Saturday, 6 March 2021

Qatar’s Purchase of BP-12A SRBMs: A Guppy Sprouts Teeth


By Stijn Mitzer and Joost Oliemans
 
Qatar surprised friends and foes alike by parading Chinese BP-12A short-range ballistic missiles (SRBM) during its national day parade on the 15th of December 2017. Making their public debut in the parade, the BP-12A is the first weapons system of its kind in Qatari service. Nevertheless, Qatar is only the last country in the region to come into possession of ballistic missiles. While some think-tank analysts have come out in force to denounce this ''highly aggressive move on behalf of Doha'', its introduction by Qatar is actually a more nuanced matter. [1]
 
For all its significance, one still could easily have overlooked the transporter erector launchers (TELs) amongst the scores of Leopard 2A7s, PzH 2000 SPGs and other highly advanced weaponry acquired by Qatar in the past decade. Originally possessing the least powerful military in the region, with even neighbouring Bahrain (which is just 6.56% the size of Qatar) proving a stronger foe on paper, Doha embarked on a massive international acquisitions spree in the early 2010s to fill in the gap in capabilities. As soon became evident, this drastic shift in Qatar's defence outlook came not a moment too soon.
 
On the 5th of June 2017, the United Arab Emirates, Saudi Arabia, Bahrain and Egypt sent shockwaves through the Arab world by imposing a blockade on Qatar and cutting all diplomatic and trade ties with Doha, accusing it of supporting international ''terrorism'' and ''destabilising the region'' for maintaining closer ties to Iran than the other countries in the Gulf Cooperation Council (GCC) would like.
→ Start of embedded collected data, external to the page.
-- ==== Sys2Proof/Machine/Stream.lean ====
section
/-! DEFINITION. The block sequencer and the matrix engine: the stream's words (15 R216 to R249, 07 R109) and the
completion of its operations (R222). -/

namespace Sys2Proof.Machine

/-! The sequencer. -/

/-- What a stream word does. -/
inductive SEff where
  /-- the word is done, and the stream goes on after it -/
  | next (s : State)
  /-- the same for an engine operation, which completes later (R222) -/
  | op (s : State)
  /-- the word is done, and the stream goes on at another clause -/
  | jump (s : State) (dest : DWord)
  /-- the word waits -/
  | stall
  | fault (cause faddr : Nat)

/-- The sequencer of a core. -/
def seqOf (s : State) (c : Nat) : Option Seq := (coreRec s c).seq

/-- Replace the sequencer of a core. -/
def setSeq (s : State) (c : Nat) (q : Seq) : State := setCore s c { coreRec s c with seq := some q }

/-- A fault of the sequencer ends its grid: the record names the workgroup (R217, R333). -/
def seqFault (s : State) (c : Nat) (q : Seq) (cause faddr fpc : Nat) : State :=
  endGrid s (serialOf q.wg) ⟨cause, fpc, faddr, wgNumber q.wg, 0, 0, 4, dieOf c, c % 64, 0, 0⟩

/-- The PC after the current word. -/
def seqNext (q : Seq) : PC :=
  let j := q.pc.idx + wordLen true q.code q.pc.idx
  if j ≤ q.code.length then ⟨q.pc.hdr, j⟩ else ⟨nextHdr q.pc.hdr q.code.length, 0⟩

/-- The stream stands at a PC. -/
def seqGo (s : State) (c : Nat) (p : PC) : State :=
  match seqOf s c with
  | none => s
  | some q => setSeq s c { q with pc := p, waitDone := if p.idx = 0 then false else q.waitDone }

/-- The oldest operation in flight of a sequencer completes (R222). -/
def seqComplete (s : State) (c : Nat) : State :=
  match seqOf s c with
  | none => s
  | some q =>
    match q.flight with
    | [] => s
    | (n, at_) :: r =>
      let s := measureOp s q.wg (seqHandle c) at_
      seqOpDone (setSeq s c { q with flight := r, homes := if r.isEmpty then [] else q.homes }) c q n

/-- An engine operation takes the next number of the sequencer's counter; in continuity mode it completes within its
word (R222, R316). -/
def seqNumber (s : State) (c : Nat) : State :=
  match seqOf s c with
  | none => s
  | some q =>
    let ctx := ctxOfWg s q.wg
    let t := tlOf s ctx (seqHandle c)
    let s := setTl s ctx (seqHandle c) { t with issued := t.issued + 1 }
    let s := setSeq s c { q with flight := q.flight ++ [(t.issued + 1, cycleOf s (dieOf c))] }
    if contOfWg s q.wg then seqComplete s c else s

/-- A stream word's meaning for the sequencer that issues it. -/
def seqWord (s : State) (body : State → Nat → Seq → SEff) : Host.Outcome State Fault Refusal :=
  match s.issuer with
  | .seq c =>
    match seqOf s c with
    | none => .fault .noIssuer
    | some q => .next (match body s c q with
      | .next s => seqGo s c (seqNext q)
      | .op s => seqGo (seqNumber s c) c (seqNext q)
      | .jump s p => seqGo s c ⟨p, 0⟩
      | .stall => s
      | .fault cause faddr => seqFault s c q cause faddr (wordAddr q.pc).toNat)
  | _ => .fault .noIssuer

/-- A q register. -/
def qReg (q : Seq) (x : BitVec 4) : Word := tgetD 0 q.q x.toNat

/-- Write a q register. -/
def setQ (s : State) (c : Nat) (q : Seq) (x : BitVec 4) (v : Word) : State :=
  setSeq s c { q with q := tputD 0 q.q x.toNat v }
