/-- A packet no longer waits: it would execute, or fail. -/
def effReady : PkEff → Bool
  | .wait _ => false
  | .hold _ => false
  | _ => true

/-- What the packet at which a queue waits would do: its bytes are fetched anew where they are not held (R396). -/
def waitsAt (s : State) (q : Nat) : Option (PkEff) :=
  match holdBytes s q 4 with
  | .error _ => none
  | .ok s => match holdBytes s q (packetLen (topLevel (queueRec s q))) with
    | .error _ => none
    | .ok s => match fetched s q with
      | .packet i s => (waitBody i).map (fun b => b s q (queueRec s q))
      | .none _ => none

/-- The condition that a queue waits for holds (R396). -/
def conditionHolds (s : State) (q : Nat) : Bool :=
  let x := queueRec s q
  match x.launching, x.fetchPage with
  | some n, _ => match tget s.grids n with
    | some g => g.stage == 3 && condsHold s g.ctx g.conds
    | none => true
  | none, some _ => false
  | none, none => match waitsAt s q with
    | some e => effReady e
    | none => true

/-- The holder that has waited longest, of those that have waited for 64 µs. -/
def longestHolder (s : State) : Option Nat :=
  let hs := s.queues.filterMap (fun e => e.2.slot.map (fun t => (e.1, t)))
  let old := hs.filter (fun e => decide (e.2 + 64 * usClocks ≤ cycleOf s 0))
  (old.foldl (fun b e => match b with
    | none => some e
    | some x => if e.2 < x.2 then some e else some x) none).map (·.1)

/-- WAIT_SLOT_PARKING: with all 16 slots held, the longest holder is parked, unless its condition holds just then. -/
def execWaitSlotParking (s : State) : Host.Outcome State Fault Refusal :=
  if slotsHeld s < 16 then .next s
  else match longestHolder s with
    | none => .next s
    | some q =>
      if conditionHolds s q then .next s
      else
        let x := queueRec s q
        .next (putQueue s q { x with slot := none, st := 3, parks := x.parks + 1, parkedAt := cycleOf s 0 })

/-- A queue wants a wait slot as from now (R396). -/
def wantSlot (s : State) (q : Nat) (x : Queue) : State :=
  shareSlots 64 (setQueue s q { x with wants := some (cycleOf s 0) })

/-- PARKED_CONDITION_CHECK: every 64 µs the condition of a parked queue is checked again; when it holds, the queue takes the
next free slot and goes on. -/
def execParkedConditionCheck (q : Nat) (s : State) : Host.Outcome State Fault Refusal :=
  let x := queueRec s q
  if x.st ≠ 3 ∨ x.wants.isSome = true ∨ cycleOf s 0 < x.parkedAt + 64 * usClocks then .next s
  else if conditionHolds s q then .next (wantSlot s q x)
  else .next (setQueue s q { x with parkedAt := cycleOf s 0 })

end Sys2Proof.Machine
end

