-- ==== Sys2Proof/Laws/PerInstr.lean ====
section
/-! SUPPORT. The family RoundTrip, per instruction: decoding inverts encoding. -/

namespace Sys2Proof.Laws.RoundTrip

/-- The words of a well-formed lane, matrix-stream or splice instruction decode to it, whatever word follows; of an event
or a packet it says nothing (07 R100, R101, R108; 25 R365). -/
def Statement (i : Instr) : Prop :=
  WellFormed i →
    (∀ w t, encodeLane i = some (w, t) → ∀ u, decodeLaneWord w (t.orElse fun _ => u) = .ok i) ∧
    (∀ w t, encodeStream i = some (w, t) → ∀ u, decodeStreamWord w (t.orElse fun _ => u) = .ok i) ∧
    (∀ w, encodeSplice i = some w → decodeSplice w = .ok i)

/-! Fields of words. -/

theorem unpack_packTail (t : Tail) : unpackTail (packTail t) = t := by
  obtain ⟨c, sub, scope, rnd, pd, pn, ty, aux⟩ := t
  simp only [unpackTail, packTail, Tail.mk.injEq]
  refine ⟨?_, ?_, ?_, ?_, ?_, ?_, ?_, ?_⟩ <;> ext i hi <;> simp <;> grind

theorem pack_unpackTail (l : Word) : packTail (unpackTail l) = l := by
  simp only [unpackTail, packTail]
  ext i hi
  simp
  grind

theorem lane_fields (op d a b : Fld) : fOp (op ++ d ++ a ++ b) = op ∧ fD (op ++ d ++ a ++ b) = d ∧
    fA (op ++ d ++ a ++ b) = a ∧ fB (op ++ d ++ a ++ b) = b := by
  simp only [fOp, fD, fA, fB]
  refine ⟨?_, ?_, ?_, ?_⟩ <;> ext i hi <;> simp <;> grind

theorem half_bytes (h : Half) : h.extractLsb' 8 8 ++ h.extractLsb' 0 8 = h := by
  ext i hi; simp; grind

theorem offset_bytes (o : BitVec 24) : o.extractLsb' 16 8 ++ o.extractLsb' 8 8 ++ o.extractLsb' 0 8 = o := by
  ext i hi; simp; grind

theorem loop_bytes (o : BitVec 20) :
    o.extractLsb' 16 4 ++ o.extractLsb' 12 4 ++ o.extractLsb' 8 4 ++ o.extractLsb' 0 8 = o := by
  ext i hi; simp; grind

/-! The three sets of words. -/

/-- A lane instruction whose parts build it and use no other field. -/
theorem lane_inverts {i : Instr} {op d a b : Fld} {t : Tail} {s : Shape} (hp : laneParts i = some (op, d, a, b, t))
    (hs : laneShape op d = some s) (hb : buildLane op d a b t = some i) (hz : unusedZero s d a b t = true)
    (ht : (s.trail != .none || t == Tail.zero) = true) (h2 : streamParts i = none) (h3 : encodeSplice i = none) :
    Statement i := by
  intro hw
  refine ⟨fun w u h v => ?_, fun w u h => ?_, fun w h => ?_⟩
  · obtain ⟨f1, f2, f3, f4⟩ := lane_fields op d a b
    have hd : decodeLane op d a b t = .ok i := by simp only [decodeLane, hs, hb, hz, if_true, hw]
    obtain ⟨cls, trail, term, sd, sa, sb, tl⟩ := s
    simp only [encodeLane, hp, hs, Option.some.injEq, Prod.mk.injEq] at h
    obtain ⟨rfl, rfl⟩ := h
    simp only [decodeLaneWord, f1, f2, f3, f4, hs]
    cases trail
    · have : t = Tail.zero := by simpa using ht
      subst this; exact hd
    · simpa [unpack_packTail] using hd
    · simpa [unpack_packTail] using hd
  · simp [encodeStream, h2] at h
  · simp [h3] at h

theorem other_inverts {i : Instr} (h1 : laneParts i = none) (h2 : streamParts i = none) (h3 : encodeSplice i = none) :
    Statement i :=
  fun _ => ⟨fun w t h => by simp [encodeLane, h1] at h, fun w t h => by simp [encodeStream, h2] at h,
    fun w h => by simp [h3] at h⟩

theorem literal_inverts (d : Fld) (l : Word) : Statement (.movl d l) :=
  lane_inverts (op := 0x2B) (d := d) (a := 0) (b := 0) (t := unpackTail l) rfl rfl
    (by show some (Instr.movl d (packTail (unpackTail l))) = _; rw [pack_unpackTail]) rfl rfl rfl rfl

theorem stream_fields (op : Fld) (x y z w : BitVec 4) (imm : Fld) :
    let v : Word := op ++ x ++ y ++ z ++ w ++ imm
    fOp v = op ∧ v.extractLsb' 20 4 = x ∧ v.extractLsb' 16 4 = y ∧ v.extractLsb' 12 4 = z ∧ v.extractLsb' 8 4 = w ∧
      fB v = imm := by
  simp only [fOp, fB]
  refine ⟨?_, ?_, ?_, ?_, ?_, ?_⟩ <;> ext i hi <;> simp <;> grind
Although clearly meant to bring Qatar to its knees, the blockade ultimately achieved little but to serve as an annoyance to Doha.
 
 
The diplomatic crisis did serve as a reminder that the possibility of conflict is always looming in the background, and that a strong military is arguably the best deterrent to prevent political disputes from quickly escalating into armed conflicts. Immediately after the blockade, Qatar doubled down on expanding its military so as to also face the threat of an actual invasion of the country itself. With its armed forces exhibiting exponential growth, its efforts at creating an effective deterrent to its neighbours have been anything if not realistic. 
 
While Qatar is renowned for purchasing almost every type of Western fighter jet currently on the market, including the Rafale, F-15QA, Eurofighter Typhoon and with the country currently even showing serious interest in the F-35, its attempts at strengthening its capabilities have gone beyond merely bolstering its air force. [2] Most notably, Doha is completely revamping its navy through the acquisition of a multi-role amphibious ship, corvettes and patrol vessels from Italy. Less notable is the introduction of hundreds of highly mobile and heavily armed Armoured Combat Vehicles from the Turkish manufacturer Nurol Makina for its land forces.
 
But while the capabilities of Qatar's air force and navy merely lagged behind those of its neighbours, large parts of its ground forces could be called outright outdated. Even as recently as the early 2010s, the French AMX-30 MBT dating from the 1960s still made up the iron fist of Qatar's land forces. The situation wasn't much better for its artillery forces, where the open-topped Mk F3 155mm SPG from the same era was still the weapon of choice. Mirroring developments worldwide, a quest to introduce modern, longer-ranged systems packing a heavier punch was clearly in order.
 

Qatar's interest in operating short-range ballistic missiles predates the 2017 diplomatic crisis however, and its first attempt to acquire such weaponry can already tracked back to 2012, when it requested permission from the US to purchase seven M142 HIMARS multiple rocket launchers and 60 MGM-140 ATACMS Block IA T2K tactical ballistic missiles for an estimated $406 million. [3] For reasons unknown, this acquisition eventually failed to materialise. Nonetheless, it signified that its later acquisition of BP-12As wasn't merely an attempt at challenging the status quo in the region, but rather the fulfilment of a longtime requirement for such systems.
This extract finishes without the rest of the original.